Но это вопросы «до» и «после» концерта. А в промежутке — гордость за Украину, за Луганск, в котором есть и такой оркестр, и такой хор (преподаватели и студенты Института культуры при Национальном педуниверситете), и такой квартет солистов. Точнее, не так: гордость за каждого солиста в отдельности. За сопрано Елены Босенко, тенор Игоря Новикова, альт Натальи Паранич и бас Андрея Доценко. Оно ведь как происходит. Пока впервые не услышал голос Елены, было опасение… в провинциальном, что ли, характере ее вокального мастерства. Оказалось — на уровне мировых стандартов. Только теплоты больше, чем у признанных оперных див. Так получилось, что в последнее время я довольно часто слушаю «Реквием» в исполнении Венского филармонического оркестра под управлением Карла Бёма (на CD). Луганский филармонический под управлением венца Курта Шмида звучит не хуже. Во всяком случае, для моего не весьма чуткого уха. Единственное отличие — мне показалось — бас у «их» солиста ниже, чем у Доценко, рокочущий такой. Что лучше — судить не берусь.
Меняю Вену на Луганск
Моцарт был одним из первых композиторов, избравших жизнь свободного художника. Шмид пошел по стопам гениального своего компатриота, правда, не сразу. Но когда мы впервые с ним пересеклись, первый мой вопрос был: как он оказался в Луганске?
— Я ездил с австрийскими экономическими миссиями по городам Украины; оказался в Луганске. После первого совместного концерта руководство филармонии спросило меня, не хочу ли я возглавить оркестр. Поскольку моя работа в Вене закончилась, появилась возможность работать здесь.
И кто теперь скажет, что Луганск — не Европа?! Только не надо думать, что луганское начальство расщедрилось ради иностранца. Оклад у него «наш». Еще маэстро «подрабатывает» в педагогическом. Как я слышал, гривень за 500.
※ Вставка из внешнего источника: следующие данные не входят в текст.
/-- ADDROUNDKEY (41_round_transforms.md R142, R143): E_NOKEY first, then E_ARG, else the XOR of the sixteen bytes; 15 always fails (in every state that meets
the invariant R27); twice restores `S`; the worked example. -/
def Obligations.AddroundkeyCommand : Prop :=
  (∀ n, n < 16 → encode (.addroundkey n) = BitVec.ofNat 8 (0x60 + n)) ∧
  (∀ (s : State) (n : Nat), s.RKV = false → exec (.addroundkey n) s = .next { s with ERR := 0x04#8 }) ∧
  (∀ (s : State) (n : Nat), s.RKV = true → nrOf s.KLEN < n → exec (.addroundkey n) s = .next { s with ERR := 0x03#8 }) ∧
  (∀ s : State, ScheduleCurrent s → s.RKV = true → exec (.addroundkey 15) s = .next { s with ERR := 0x03#8 }) ∧
  (∀ (s : State) (n : Fin 15), s.RKV = true → n.val ≤ nrOf s.KLEN →
    ∃ m, exec (.addroundkey n.val) s = .next { s with S := m, ERR := 0x00#8 } ∧
      (∀ i : Fin 16, blockByte m i = blockByte s.S i ^^^ blockByte s.RK[n] i) ∧
      (s.RK[n] = constBlock 0x00#8 → m = s.S) ∧
      execList [.addroundkey n.val, .addroundkey n.val] s = .next { s with ERR := 0x00#8 }) ∧
  (∀ s : State, s.KLEN = 16#8 → s.KEY = hexKey 0x000102030405060708090a0b0c0d0e0f00000000000000000000000000000000 →
    s.S = hexBlock 0x00112233445566778899aabbccddeeff →
    ∃ t, execList [.keyexpand, .addroundkey 0] s = .next t ∧ t.S = hexBlock 0x00102030405060708090a0b0c0d0e0f0)

/-- The inverse laws, the two pairs that commute, and that no other pair of the forward transforms commutes in general
(41_round_transforms.md R145). -/
def Obligations.TransformInverseLaws : Prop :=
  (∀ m, invSubBytes (subBytes m) = m) ∧ (∀ m, subBytes (invSubBytes m) = m) ∧
  (∀ m, invShiftRows (shiftRows m) = m) ∧ (∀ m, shiftRows (invShiftRows m) = m) ∧
  (∀ m, invMixColumns (mixColumns m) = m) ∧ (∀ m, mixColumns (invMixColumns m) = m) ∧
  (∀ m k, addRoundKey (addRoundKey m k) k = m) ∧
  (∀ m, shiftRows (subBytes m) = subBytes (shiftRows m)) ∧
  (∀ m, invShiftRows (invSubBytes m) = invSubBytes (invShiftRows m)) ∧
  (∃ m, mixColumns (subBytes m) ≠ subBytes (mixColumns m)) ∧ (∃ m, mixColumns (shiftRows m) ≠ shiftRows (mixColumns m)) ∧
  (∃ m k, addRoundKey (subBytes m) k ≠ subBytes (addRoundKey m k)) ∧
  (∃ m k, addRoundKey (shiftRows m) k ≠ shiftRows (addRoundKey m k)) ∧
  (∃ m k, addRoundKey (mixColumns m) k ≠ mixColumns (addRoundKey m k))

/-- The lanes of the transforms (41_round_transforms.md R146): sixteen independent bytes, four independent rows whose bytes keep their values, four
independent columns. -/
def Obligations.TransformLanes : Prop :=
  (∀ (m n k : Block) (i : Fin 16), blockByte m i = blockByte n i →
    blockByte (subBytes m) i = blockByte (subBytes n) i ∧ blockByte (invSubBytes m) i = blockByte (invSubBytes n) i ∧
    blockByte (addRoundKey m k) i = blockByte (addRoundKey n k) i) ∧
  (∀ (m n : Block) (r : Fin 4), (∀ c, blockAt m r c = blockAt n r c) →
    ∀ c, blockAt (shiftRows m) r c = blockAt (shiftRows n) r c ∧ blockAt (invShiftRows m) r c = blockAt (invShiftRows n) r c) ∧
  (∀ (m : Block) (r : Fin 4) (v : Byte),
    ((List.finRange 4).map (blockAt (shiftRows m) r)).count v = ((List.finRange 4).map (blockAt m r)).count v ∧
    ((List.finRange 4).map (blockAt (invShiftRows m) r)).count v = ((List.finRange 4).map (blockAt m r)).count v) ∧
  (∀ (m n : Block) (c : Fin 4), m.col c = n.col c →
    (mixColumns m).col c = (mixColumns n).col c ∧ (invMixColumns m).col c = (invMixColumns n).col c)

/-- What the seven transform commands read and write (41_round_transforms.md R147): the six other than ADDROUNDKEY complete in every state, with a
result that is a function of `S` alone; ADDROUNDKEY reads `S`, `RK`, `RKV` and `KLEN` only. The frame of all seven: nothing but `S` and
`ERR` changes, and every address outside the windows of `S`, `ERR` and `STATUS` reads as before. -/
def Obligations.TransformCommandsFrame : Prop :=
  (∀ i ∈ [Instr.subbytes, .invsubbytes, .shiftrows, .invshiftrows, .mixcolumns, .invmixcolumns],
    ∃ f : Block → Block, ∀ s : State, exec i s = .next { s with S := f s.S, ERR := 0x00#8 }) ∧
  (∀ n, ∃ f : Block → Vector Block 15 → Bool → Byte → Block × Byte, ∀ s : State,
    exec (.addroundkey n) s = .next { s with S := (f s.S s.RK s.RKV s.KLEN).1, ERR := (f s.S s.RK s.RKV s.KLEN).2 }) ∧
  (∀ (i : Instr) (s t : State),
    (i ∈ [Instr.subbytes, .invsubbytes, .shiftrows, .invshiftrows, .mixcolumns, .invmixcolumns] ∨ ∃ n, i = .addroundkey n) →
    exec i s = .next t →
    t = { s with S := t.S, ERR := t.ERR } ∧
    (∀ a : Addr, (locate a).isState = false → (locate a).isErr = false → hostRead t a = hostRead s a))

/-! ## Key schedule -/

/-- The number of words and the first words of a key expansion (42_key_schedule.md R160, R163): 44, 52 or 60 words, the first `Nk` of them the
columns of the key, row 0 first. -/
def Obligations.KeyExpansionStart : Prop :=
  ∀ (key : Vector Byte 32) (nk : Nat), nk ∈ [4, 6, 8] →
    (nk, (keyExpansion key nk).length) ∈ [(4, 44), (6, 52), (8, 60)] ∧
    (∀ i : Fin 8, i.val < nk →
      wordAt (keyExpansion key nk) i.val = ⟨key[4 * i.val], key[4 * i.val + 1], key[4 * i.val + 2], key[4 * i.val + 3]⟩)

/-- The recurrence of the key expansion (42_key_schedule.md R161, R162, R164): every later word is the word `Nk` places back XORed with `temp`, which
is rotated, substituted and given its round constant at multiples of `Nk`, substituted only at `i mod 8 = 4` for `Nk = 8`, and else is
the word before. -/
def Obligations.KeyExpansionRecurrence : Prop :=
  (∀ w : Word, subWord w = ⟨SBOX w.a0, SBOX w.a1, SBOX w.a2, SBOX w.a3⟩) ∧
  (∀ w : Word, rotWord w = ⟨w.a1, w.a2, w.a3, w.a0⟩) ∧
  (∀ (key : Vector Byte 32) (nk i : Nat), nk ∈ [4, 6, 8] → nk ≤ i → i < 4 * (nk + 6 + 1) →
    let w := wordAt (keyExpansion key nk)
    let prev := w (i - 1)
    let temp : Word :=
      if i % nk = 0 then
        ⟨SBOX prev.a1 ^^^ RCON (i / nk - 1), SBOX prev.a2, SBOX prev.a3, SBOX prev.a0⟩
      else if nk = 8 ∧ i % nk = 4 then ⟨SBOX prev.a0, SBOX prev.a1, SBOX prev.a2, SBOX prev.a3⟩
      else prev
    w i = ⟨(w (i - nk)).a0 ^^^ temp.a0, (w (i - nk)).a1 ^^^ temp.a1, (w (i - nk)).a2 ^^^ temp.a2, (w (i - nk)).a3 ^^^ temp.a3⟩)

/-- How the words lie in the round-key store after KEYEXPAND (42_key_schedule.md R165, 10_state.md R25): `W[j] = w[j]`, and byte `4c + r` of round
key `n` is row `r` of word `4n + c`. The first round keys (R169): round key 0 is the first 16 bytes of the key; for `Nk = 6` round key 1
begins with the last 8 key bytes; for `Nk = 8` it is the second half of the key; 11, 13 or 15 round keys are counted by `RKCNT`. -/
def Obligations.RoundKeyLayout : Prop :=
  ∀ s : State, klenLegal s.KLEN = true →
    ∃ t, exec .keyexpand s = .next t ∧
      (∀ j : Fin 60, j.val < 4 * (nrOf s.KLEN + 1) →
        storeWord t.RK j = wordAt (keyExpansion s.KEY (nkOf s.KLEN)) j.val) ∧
      (∀ (n : Fin 15) (c r : Fin 4), n.val ≤ nrOf s.KLEN →
        blockByte t.RK[n] (seqIndex r c) = (wordAt (keyExpansion s.KEY (nkOf s.KLEN)) (4 * n.val + c.val)).get r) ∧
      (∀ j : Fin 60, storeWord t.RK j =
        ⟨blockByte (t.RK[j.val / 4]'(by have := j.isLt; omega)) (Fin.ofNat 16 (4 * (j.val % 4))),
         blockByte (t.RK[j.val / 4]'(by have := j.isLt; omega)) (Fin.ofNat 16 (4 * (j.val % 4) + 1)),
         blockByte (t.RK[j.val / 4]'(by have := j.isLt; omega)) (Fin.ofNat 16 (4 * (j.val % 4) + 2)),
         blockByte (t.RK[j.val / 4]'(by have := j.isLt; omega)) (Fin.ofNat 16 (4 * (j.val % 4) + 3))⟩) ∧
      (∀ i : Fin 16, blockByte t.RK[0] i = s.KEY[i.val]) ∧
      (s.KLEN = 24#8 → ∀ i : Fin 16, i.val < 8 → blockByte t.RK[1] i = s.KEY[16 + i.val]) ∧
      (s.KLEN = 32#8 → ∀ i : Fin 16, blockByte t.RK[1] i = s.KEY[16 + i.val]) ∧
      (s.KLEN.toNat, (hostRead t 0x065#9).toNat) ∈ [(16, 11), (24, 13), (32, 15)]

/-- KEYEXPAND (42_key_schedule.md R167): byte `0x20`; with a legal key length the schedule goes into `RK[0..Nr]`, `RKV` is set and nothing else changes;
otherwise E_KEYLEN and nothing else, and then `RKV` was 0 already (for a state that meets the invariant R27); its corner cases and its
example. -/
def Obligations.KeyexpandCommand : Prop :=
  encode .keyexpand = 0x20#8 ∧
  (∀ s : State, klenLegal s.KLEN = true →
    ∃ rk, exec .keyexpand s = .next { s with RK := rk, RKV := true, ERR := 0x00#8 } ∧
      (∀ (n : Fin 15) (i : Fin 16), n.val ≤ nrOf s.KLEN →
        blockByte rk[n] i = (wordAt (keyExpansion s.KEY (nkOf s.KLEN)) (4 * n.val + i.val / 4)).get (Fin.ofNat 4 i.val)) ∧
      (∀ n : Fin 15, nrOf s.KLEN < n.val → rk[n] = s.RK[n])) ∧
  (∀ s : State, klenLegal s.KLEN = false → exec .keyexpand s = .next { s with ERR := 0x01#8 }) ∧
  (∀ s : State, ScheduleCurrent s → klenLegal s.KLEN = false → s.RKV = false) ∧
  (∀ s : State, ScheduleCurrent s → s.RKV = true → exec .keyexpand s = .next { s with ERR := 0x00#8 }) ∧
  (∀ s t : State, klenLegal s.KLEN = true → exec .keyexpand s = .next t → (hostRead t 0x065#9).toNat = nrOf s.KLEN + 1) ∧
  exec .keyexpand State.reset = .next { State.reset with ERR := 0x01#8 } ∧
  (∀ s : State, s.KLEN = 16#8 → s.KEY = hexKey 0 →
    ∃ t, exec .keyexpand s = .next t ∧ t.RK[1] = hexBlock 0x62636363626363636263636362636363) ∧
  (∀ s : State, s.KLEN = 16#8 → s.KEY = hexKey 0x000102030405060708090a0b0c0d0e0f00000000000000000000000000000000 →
    ∃ t, exec .keyexpand s = .next t ∧ t.ERR = 0x00#8 ∧ hostRead t 0x065#9 = 0x0B#8 ∧
      t.RK[1] = hexBlock 0xd6aa74fdd2af72fadaa678f1d6ab76fe ∧ t.RK[10] = hexBlock 0x13111d7fe3944a17f307a78b4d2b30c5)

/-- Only `KEY[0..KLEN-1]` enters the expansion (42_key_schedule.md R170): two states that agree there and in everything but `KEY` get the same `S`,
schedule, flag and error code from KEYEXPAND, CIPHER and DECIPHER; and a write of a key byte, used or not, clears `RKV`. -/
def Obligations.UnusedKeyBytesIgnored : Prop :=
  (∀ (s t : State) (i : Instr), SameUsedKey s t → i ∈ [Instr.keyexpand, .cipher, .decipher] →
    ∃ s' t', exec i s = .next s' ∧ exec i t = .next t' ∧
      s'.S = t'.S ∧ s'.RK = t'.RK ∧ s'.RKV = t'.RKV ∧ s'.ERR = t'.ERR) ∧
  (∀ (s : State) (i : Fin 32) (v : Byte), ∃ t, hostWrite (BitVec.ofNat 9 (0x020 + i.val)) v s = .next t ∧ t.RKV = false)

/-! ## Cipher and decipher -/

/-- The encryption of a block (43_cipher_decipher.md R180, R181): for any sequence of blocks that starts with round key 0 added and goes through the
middle rounds SubBytes, ShiftRows, MixColumns, AddRoundKey in increasing order, the result is the final round without MixColumns. -/
def Obligations.CipherRounds : Prop :=
  ∀ (p : Block) (key : Vector Byte 32) (nk : Nat) (st : Nat → Block), nk ∈ [4, 6, 8] →
    st 0 = addRoundKey p (roundKeyOf (keyExpansion key nk) 0) →
    (∀ round, 1 ≤ round → round ≤ nk + 6 - 1 →
      st round = addRoundKey (mixColumns (shiftRows (subBytes (st (round - 1))))) (roundKeyOf (keyExpansion key nk) round)) →
    cipher p key nk =
      addRoundKey (shiftRows (subBytes (st (nk + 6 - 1)))) (roundKeyOf (keyExpansion key nk) (nk + 6))

/-- The decryption of a block (43_cipher_decipher.md R183, R185): the same round keys in decreasing order, unmodified, and in each middle round
AddRoundKey, InvMixColumns, InvShiftRows, InvSubBytes in this order. -/
def Obligations.DecipherRounds : Prop :=
  ∀ (q : Block) (key : Vector Byte 32) (nk : Nat) (st : Nat → Block), nk ∈ [4, 6, 8] →
    st (nk + 6) = invSubBytes (invShiftRows (addRoundKey q (roundKeyOf (keyExpansion key nk) (nk + 6)))) →
    (∀ round, 1 ≤ round → round ≤ nk + 6 - 1 →
      st round = invSubBytes (invShiftRows (invMixColumns (addRoundKey (st (round + 1)) (roundKeyOf (keyExpansion key nk) round))))) →
    decipher q key nk = addRoundKey (st 1) (roundKeyOf (keyExpansion key nk) 0)

/-- CIPHER (43_cipher_decipher.md R182): byte `0x10`; with a legal key length `S` becomes the encryption of `S`, `RK[0..Nr]` the round keys, `RKV` is
cleared and nothing else changes; otherwise E_KEYLEN and `S` untouched; the result depends neither on `RKV` nor on the old `RK`, nor on
`KEY[KLEN..31]`; the known-answer vector. What the hidden `RK` holds afterwards (the schedule in `RK[0..Nr]`, the entries beyond kept) is the
model's choice, log entry 3: R182 calls it "left unobservable". -/
def Obligations.CipherCommand : Prop :=
  encode .cipher = 0x10#8 ∧
  (∀ s : State, klenLegal s.KLEN = true →
    ∃ rk, exec .cipher s = .next { s with S := cipher s.S s.KEY (nkOf s.KLEN), RK := rk, RKV := false, ERR := 0x00#8 } ∧
      (∀ n : Fin 15, n.val ≤ nrOf s.KLEN → rk[n] = roundKeyOf (keyExpansion s.KEY (nkOf s.KLEN)) n.val) ∧
      (∀ n : Fin 15, nrOf s.KLEN < n.val → rk[n] = s.RK[n])) ∧
  (∀ s : State, klenLegal s.KLEN = false → exec .cipher s = .next { s with ERR := 0x01#8 }) ∧
  (∀ (s : State) (rk : Vector Block 15) (v : Bool), ∃ t u, exec .cipher s = .next t ∧ exec .cipher { s with RK := rk, RKV := v } = .next u ∧
    t.S = u.S ∧ t.ERR = u.ERR) ∧
  (∀ s t : State, SameUsedKey s t → ∃ s' t', exec .cipher s = .next s' ∧ exec .cipher t = .next t' ∧ s'.S = t'.S) ∧
  (∀ s : State, klenLegal s.KLEN = true → ∃ t, execList [.cipher, .cipher] s = .next t ∧
    t.S = cipher (cipher s.S s.KEY (nkOf s.KLEN)) s.KEY (nkOf s.KLEN)) ∧
  (∀ s : State, s.KLEN = 16#8 → s.KEY = hexKey 0x000102030405060708090a0b0c0d0e0f00000000000000000000000000000000 →
    s.S = hexBlock 0x00112233445566778899aabbccddeeff →
    ∃ t, exec .cipher s = .next t ∧ t.ERR = 0x00#8 ∧ t.S = hexBlock 0x69c4e0d86a7b0430d8cdb78070b4c55a)

/-- DECIPHER (43_cipher_decipher.md R184): as CIPHER, with the decryption of `S`. What the hidden `RK` holds afterwards (the schedule in
`RK[0..Nr]`, the entries beyond kept) is the model's choice, log entry 3: R184 calls it "left unobservable". -/
def Obligations.DecipherCommand : Prop :=
  encode .decipher = 0x11#8 ∧
  (∀ s : State, klenLegal s.KLEN = true →
    ∃ rk, exec .decipher s = .next { s with S := decipher s.S s.KEY (nkOf s.KLEN), RK := rk, RKV := false, ERR := 0x00#8 } ∧
      (∀ n : Fin 15, n.val ≤ nrOf s.KLEN → rk[n] = roundKeyOf (keyExpansion s.KEY (nkOf s.KLEN)) n.val) ∧
      (∀ n : Fin 15, nrOf s.KLEN < n.val → rk[n] = s.RK[n])) ∧
  (∀ s : State, klenLegal s.KLEN = false → exec .decipher s = .next { s with ERR := 0x01#8 }) ∧
  (∀ (s : State) (rk : Vector Block 15) (v : Bool), ∃ t u, exec .decipher s = .next t ∧ exec .decipher { s with RK := rk, RKV := v } = .next u ∧
    t.S = u.S ∧ t.ERR = u.ERR) ∧
  (∀ s t : State, SameUsedKey s t → ∃ s' t', exec .decipher s = .next s' ∧ exec .decipher t = .next t' ∧ s'.S = t'.S) ∧
  (∀ s : State, klenLegal s.KLEN = true → ∃ t, execList [.decipher, .decipher] s = .next t ∧
    t.S = decipher (decipher s.S s.KEY (nkOf s.KLEN)) s.KEY (nkOf s.KLEN)) ∧
  (∀ s : State, s.KLEN = 16#8 → s.KEY = hexKey 0x000102030405060708090a0b0c0d0e0f00000000000000000000000000000000 →
    s.S = hexBlock 0x69c4e0d86a7b0430d8cdb78070b4c55a →
    ∃ t, exec .decipher s = .next t ∧ t.ERR = 0x00#8 ∧ t.S = hexBlock 0x00112233445566778899aabbccddeeff)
— Думаю, даже меньше. Я ведь получал за несколько месяцев сразу и не считал.
Работу в Луганске профессор совмещает с аналогичной в Сеуле и Токио. Не говоря уже о родной Вене, где он ведет музыкальный семинар для «юне таленте» со всего мира.
— Я родом из типичной австрийской музыкальной семьи. Меня приняли в Академию музыки, но не как молодой талант («юне таленте») — просто мой дядя был там профессором. Студентом я был ленивым; интерес к музыке, к сольным выступлениям пришел много позже. Сначала, в возрасте 21 года, я получил место солиста-кларнетиста в Оркестре Нижней Австрии, где играл 40 лет. Последние 10 лет дирижирую и 30 — являюсь организатором Венского музыкального семинара.
— Скажите, а почему многие музыканты так стремятся стать дирижерами?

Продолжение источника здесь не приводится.